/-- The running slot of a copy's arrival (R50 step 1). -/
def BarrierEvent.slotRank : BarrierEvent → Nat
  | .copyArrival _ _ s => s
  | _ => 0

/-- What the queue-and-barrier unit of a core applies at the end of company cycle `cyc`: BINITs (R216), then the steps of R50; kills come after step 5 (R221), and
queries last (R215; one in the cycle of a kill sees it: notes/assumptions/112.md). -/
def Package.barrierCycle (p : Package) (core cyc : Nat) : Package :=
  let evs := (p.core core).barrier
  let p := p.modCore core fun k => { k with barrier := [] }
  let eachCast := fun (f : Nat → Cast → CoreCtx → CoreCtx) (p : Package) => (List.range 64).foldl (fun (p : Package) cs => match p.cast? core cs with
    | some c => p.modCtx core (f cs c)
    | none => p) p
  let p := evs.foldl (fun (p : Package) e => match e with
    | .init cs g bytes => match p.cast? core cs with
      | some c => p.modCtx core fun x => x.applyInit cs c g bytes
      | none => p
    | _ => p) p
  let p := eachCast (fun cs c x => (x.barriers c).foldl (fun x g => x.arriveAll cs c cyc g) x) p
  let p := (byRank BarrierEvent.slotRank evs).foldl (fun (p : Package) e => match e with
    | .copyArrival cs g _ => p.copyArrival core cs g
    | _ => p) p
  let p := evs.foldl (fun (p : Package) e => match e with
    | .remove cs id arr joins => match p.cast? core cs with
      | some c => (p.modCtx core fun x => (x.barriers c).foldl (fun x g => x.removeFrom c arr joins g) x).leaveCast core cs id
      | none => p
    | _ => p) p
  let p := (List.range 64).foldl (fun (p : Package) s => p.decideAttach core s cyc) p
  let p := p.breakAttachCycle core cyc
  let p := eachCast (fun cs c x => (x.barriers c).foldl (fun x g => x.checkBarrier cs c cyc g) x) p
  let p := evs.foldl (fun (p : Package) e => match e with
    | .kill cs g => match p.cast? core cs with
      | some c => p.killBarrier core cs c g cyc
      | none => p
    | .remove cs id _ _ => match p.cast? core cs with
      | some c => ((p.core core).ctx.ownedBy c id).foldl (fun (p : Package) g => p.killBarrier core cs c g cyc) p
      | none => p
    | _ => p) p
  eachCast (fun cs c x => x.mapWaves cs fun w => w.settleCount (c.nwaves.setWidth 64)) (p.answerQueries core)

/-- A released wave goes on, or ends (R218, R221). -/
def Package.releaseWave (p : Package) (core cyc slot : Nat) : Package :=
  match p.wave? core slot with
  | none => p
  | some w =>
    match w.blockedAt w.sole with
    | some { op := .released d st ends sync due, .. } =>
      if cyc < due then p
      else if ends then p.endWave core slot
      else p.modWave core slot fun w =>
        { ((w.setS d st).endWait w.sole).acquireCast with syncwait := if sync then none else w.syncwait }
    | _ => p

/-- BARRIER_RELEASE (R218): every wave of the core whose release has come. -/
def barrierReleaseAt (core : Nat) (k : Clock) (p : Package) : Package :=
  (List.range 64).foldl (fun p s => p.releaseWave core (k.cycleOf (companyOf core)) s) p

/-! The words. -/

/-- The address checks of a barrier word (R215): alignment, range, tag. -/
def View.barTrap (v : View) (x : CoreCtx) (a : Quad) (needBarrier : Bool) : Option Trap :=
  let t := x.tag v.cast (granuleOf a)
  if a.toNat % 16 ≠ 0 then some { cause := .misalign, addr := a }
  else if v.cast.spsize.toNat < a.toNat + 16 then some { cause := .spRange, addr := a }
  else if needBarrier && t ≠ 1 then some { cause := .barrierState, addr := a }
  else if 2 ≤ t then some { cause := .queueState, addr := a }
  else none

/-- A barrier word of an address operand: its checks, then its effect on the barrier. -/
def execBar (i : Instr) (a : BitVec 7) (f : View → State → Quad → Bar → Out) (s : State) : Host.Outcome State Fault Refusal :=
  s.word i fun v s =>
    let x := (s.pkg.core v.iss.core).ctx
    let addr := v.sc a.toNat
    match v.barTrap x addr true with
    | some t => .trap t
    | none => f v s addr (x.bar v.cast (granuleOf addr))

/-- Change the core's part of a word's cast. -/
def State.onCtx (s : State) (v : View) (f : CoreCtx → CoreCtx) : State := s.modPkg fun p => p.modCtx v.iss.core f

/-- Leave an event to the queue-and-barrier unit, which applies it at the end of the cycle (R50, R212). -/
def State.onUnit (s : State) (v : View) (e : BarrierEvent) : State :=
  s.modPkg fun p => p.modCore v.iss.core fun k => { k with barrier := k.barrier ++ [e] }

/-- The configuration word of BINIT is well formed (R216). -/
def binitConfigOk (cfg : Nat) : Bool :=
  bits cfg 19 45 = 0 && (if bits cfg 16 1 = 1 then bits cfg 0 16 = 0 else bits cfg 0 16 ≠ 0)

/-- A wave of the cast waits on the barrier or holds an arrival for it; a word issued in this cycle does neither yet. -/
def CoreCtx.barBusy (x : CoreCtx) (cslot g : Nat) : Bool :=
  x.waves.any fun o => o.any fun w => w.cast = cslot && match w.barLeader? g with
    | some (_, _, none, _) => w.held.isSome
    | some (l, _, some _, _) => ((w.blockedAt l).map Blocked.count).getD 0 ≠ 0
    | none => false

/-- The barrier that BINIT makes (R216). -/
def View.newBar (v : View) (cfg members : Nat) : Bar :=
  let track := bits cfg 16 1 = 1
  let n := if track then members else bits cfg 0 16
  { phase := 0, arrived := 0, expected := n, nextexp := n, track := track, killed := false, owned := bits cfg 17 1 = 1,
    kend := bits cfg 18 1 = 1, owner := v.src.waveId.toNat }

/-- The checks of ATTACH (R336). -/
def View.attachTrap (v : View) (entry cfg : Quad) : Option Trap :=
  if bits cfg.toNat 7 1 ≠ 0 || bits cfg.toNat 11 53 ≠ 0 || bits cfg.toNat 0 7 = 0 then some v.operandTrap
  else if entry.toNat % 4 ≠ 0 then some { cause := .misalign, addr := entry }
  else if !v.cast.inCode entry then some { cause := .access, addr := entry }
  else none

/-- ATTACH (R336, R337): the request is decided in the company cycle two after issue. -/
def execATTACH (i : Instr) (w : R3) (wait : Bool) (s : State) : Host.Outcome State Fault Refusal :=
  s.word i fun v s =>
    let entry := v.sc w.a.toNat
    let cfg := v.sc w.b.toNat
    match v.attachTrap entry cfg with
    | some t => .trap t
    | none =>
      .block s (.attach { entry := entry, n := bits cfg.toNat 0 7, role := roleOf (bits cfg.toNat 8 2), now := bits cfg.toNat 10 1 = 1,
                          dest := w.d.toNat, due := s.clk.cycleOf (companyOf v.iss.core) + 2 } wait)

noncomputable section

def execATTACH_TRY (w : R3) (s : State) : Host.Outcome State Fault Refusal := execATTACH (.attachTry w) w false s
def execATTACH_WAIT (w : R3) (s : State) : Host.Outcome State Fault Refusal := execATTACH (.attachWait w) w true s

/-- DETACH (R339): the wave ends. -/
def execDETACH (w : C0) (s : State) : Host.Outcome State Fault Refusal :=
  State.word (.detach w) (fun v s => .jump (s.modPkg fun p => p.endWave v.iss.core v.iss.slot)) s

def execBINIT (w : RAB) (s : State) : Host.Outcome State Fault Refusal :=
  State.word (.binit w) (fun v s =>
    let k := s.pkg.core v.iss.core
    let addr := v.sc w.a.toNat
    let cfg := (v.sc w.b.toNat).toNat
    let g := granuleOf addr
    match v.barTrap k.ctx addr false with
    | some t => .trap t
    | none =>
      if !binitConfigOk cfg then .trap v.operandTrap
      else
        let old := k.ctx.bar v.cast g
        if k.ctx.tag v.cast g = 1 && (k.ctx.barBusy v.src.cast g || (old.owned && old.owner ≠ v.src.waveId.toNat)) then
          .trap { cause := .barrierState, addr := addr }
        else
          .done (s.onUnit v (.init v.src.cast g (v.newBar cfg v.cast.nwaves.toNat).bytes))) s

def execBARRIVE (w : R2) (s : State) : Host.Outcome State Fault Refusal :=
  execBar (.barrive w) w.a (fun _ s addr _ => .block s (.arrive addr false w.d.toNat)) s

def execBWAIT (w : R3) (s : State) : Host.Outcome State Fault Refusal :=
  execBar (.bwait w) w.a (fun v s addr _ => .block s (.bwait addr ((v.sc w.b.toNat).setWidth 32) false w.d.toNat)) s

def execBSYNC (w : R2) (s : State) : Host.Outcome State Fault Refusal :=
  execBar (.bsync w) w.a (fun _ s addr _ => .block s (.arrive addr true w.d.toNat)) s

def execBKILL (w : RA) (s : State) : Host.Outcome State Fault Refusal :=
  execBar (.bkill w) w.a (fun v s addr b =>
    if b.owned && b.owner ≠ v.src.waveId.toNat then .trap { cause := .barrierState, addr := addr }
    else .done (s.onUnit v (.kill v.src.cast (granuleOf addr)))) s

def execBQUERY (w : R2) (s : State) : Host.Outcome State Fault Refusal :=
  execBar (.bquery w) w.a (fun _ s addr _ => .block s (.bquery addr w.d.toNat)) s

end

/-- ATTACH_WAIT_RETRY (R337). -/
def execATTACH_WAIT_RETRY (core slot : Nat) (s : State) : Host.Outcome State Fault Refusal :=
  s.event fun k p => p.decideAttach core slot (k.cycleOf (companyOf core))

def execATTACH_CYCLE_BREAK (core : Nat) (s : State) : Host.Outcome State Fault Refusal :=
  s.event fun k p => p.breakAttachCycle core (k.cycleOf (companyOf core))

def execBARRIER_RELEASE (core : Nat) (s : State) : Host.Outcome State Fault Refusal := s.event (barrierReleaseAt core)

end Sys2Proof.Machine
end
= = = = =
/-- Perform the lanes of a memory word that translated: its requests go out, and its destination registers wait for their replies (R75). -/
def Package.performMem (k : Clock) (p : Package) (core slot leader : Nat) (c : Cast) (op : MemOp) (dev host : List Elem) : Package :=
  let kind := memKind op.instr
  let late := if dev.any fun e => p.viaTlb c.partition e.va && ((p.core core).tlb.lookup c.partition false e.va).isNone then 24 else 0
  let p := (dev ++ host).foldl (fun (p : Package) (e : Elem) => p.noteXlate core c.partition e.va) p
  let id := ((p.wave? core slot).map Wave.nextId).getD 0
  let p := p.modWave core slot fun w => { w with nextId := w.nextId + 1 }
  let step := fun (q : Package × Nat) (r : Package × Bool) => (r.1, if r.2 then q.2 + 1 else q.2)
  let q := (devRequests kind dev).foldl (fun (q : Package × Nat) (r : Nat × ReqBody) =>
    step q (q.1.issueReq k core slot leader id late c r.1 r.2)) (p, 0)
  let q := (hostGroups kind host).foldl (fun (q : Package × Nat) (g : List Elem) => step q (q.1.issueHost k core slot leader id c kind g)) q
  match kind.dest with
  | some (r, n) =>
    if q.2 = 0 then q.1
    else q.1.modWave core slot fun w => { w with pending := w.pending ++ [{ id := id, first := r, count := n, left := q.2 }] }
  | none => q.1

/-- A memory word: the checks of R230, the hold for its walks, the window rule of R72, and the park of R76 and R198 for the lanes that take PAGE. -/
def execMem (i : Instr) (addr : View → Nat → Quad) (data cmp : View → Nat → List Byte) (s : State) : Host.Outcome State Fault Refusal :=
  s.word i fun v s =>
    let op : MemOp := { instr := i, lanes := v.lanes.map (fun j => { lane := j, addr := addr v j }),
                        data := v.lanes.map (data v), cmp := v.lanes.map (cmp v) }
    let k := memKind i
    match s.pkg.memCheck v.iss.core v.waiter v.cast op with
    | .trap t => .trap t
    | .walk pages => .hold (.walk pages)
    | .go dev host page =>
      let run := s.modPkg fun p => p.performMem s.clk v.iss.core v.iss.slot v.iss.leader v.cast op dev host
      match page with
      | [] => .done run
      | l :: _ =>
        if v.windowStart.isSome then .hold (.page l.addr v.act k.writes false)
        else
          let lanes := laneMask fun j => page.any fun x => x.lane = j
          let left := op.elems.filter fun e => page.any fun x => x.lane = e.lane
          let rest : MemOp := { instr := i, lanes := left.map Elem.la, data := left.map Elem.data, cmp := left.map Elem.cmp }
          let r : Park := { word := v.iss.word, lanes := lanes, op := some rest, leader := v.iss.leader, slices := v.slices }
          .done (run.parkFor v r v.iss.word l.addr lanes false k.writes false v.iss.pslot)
= = = = =
Instructions to follow:
In the material above, locate the line containing "take PAGE. -/" and the line containing "k.writes false v.iss.pslot)". Transcribe exactly those two lines and every line between them, and nothing more.

Written solution:
/-- A memory word: the checks of R230, the hold for its walks, the window rule of R72, and the park of R76 and R198 for the lanes that take PAGE. -/
def execMem (i : Instr) (addr : View → Nat → Quad) (data cmp : View → Nat → List Byte) (s : State) : Host.Outcome State Fault Refusal :=
  s.word i fun v s =>
    let op : MemOp := { instr := i, lanes := v.lanes.map (fun j => { lane := j, addr := addr v j }),
                        data := v.lanes.map (data v), cmp := v.lanes.map (cmp v) }
    let k := memKind i
    match s.pkg.memCheck v.iss.core v.waiter v.cast op with
    | .trap t => .trap t
    | .walk pages => .hold (.walk pages)
    | .go dev host page =>
      let run := s.modPkg fun p => p.performMem s.clk v.iss.core v.iss.slot v.iss.leader v.cast op dev host
      match page with
      | [] => .done run
      | l :: _ =>
        if v.windowStart.isSome then .hold (.page l.addr v.act k.writes false)
        else
          let lanes := laneMask fun j => page.any fun x => x.lane = j
          let left := op.elems.filter fun e => page.any fun x => x.lane = e.lane
          let rest : MemOp := { instr := i, lanes := left.map Elem.la, data := left.map Elem.data, cmp := left.map Elem.cmp }
          let r : Park := { word := v.iss.word, lanes := lanes, op := some rest, leader := v.iss.leader, slices := v.slices }
          .done (run.parkFor v r v.iss.word l.addr lanes false k.writes false v.iss.pslot)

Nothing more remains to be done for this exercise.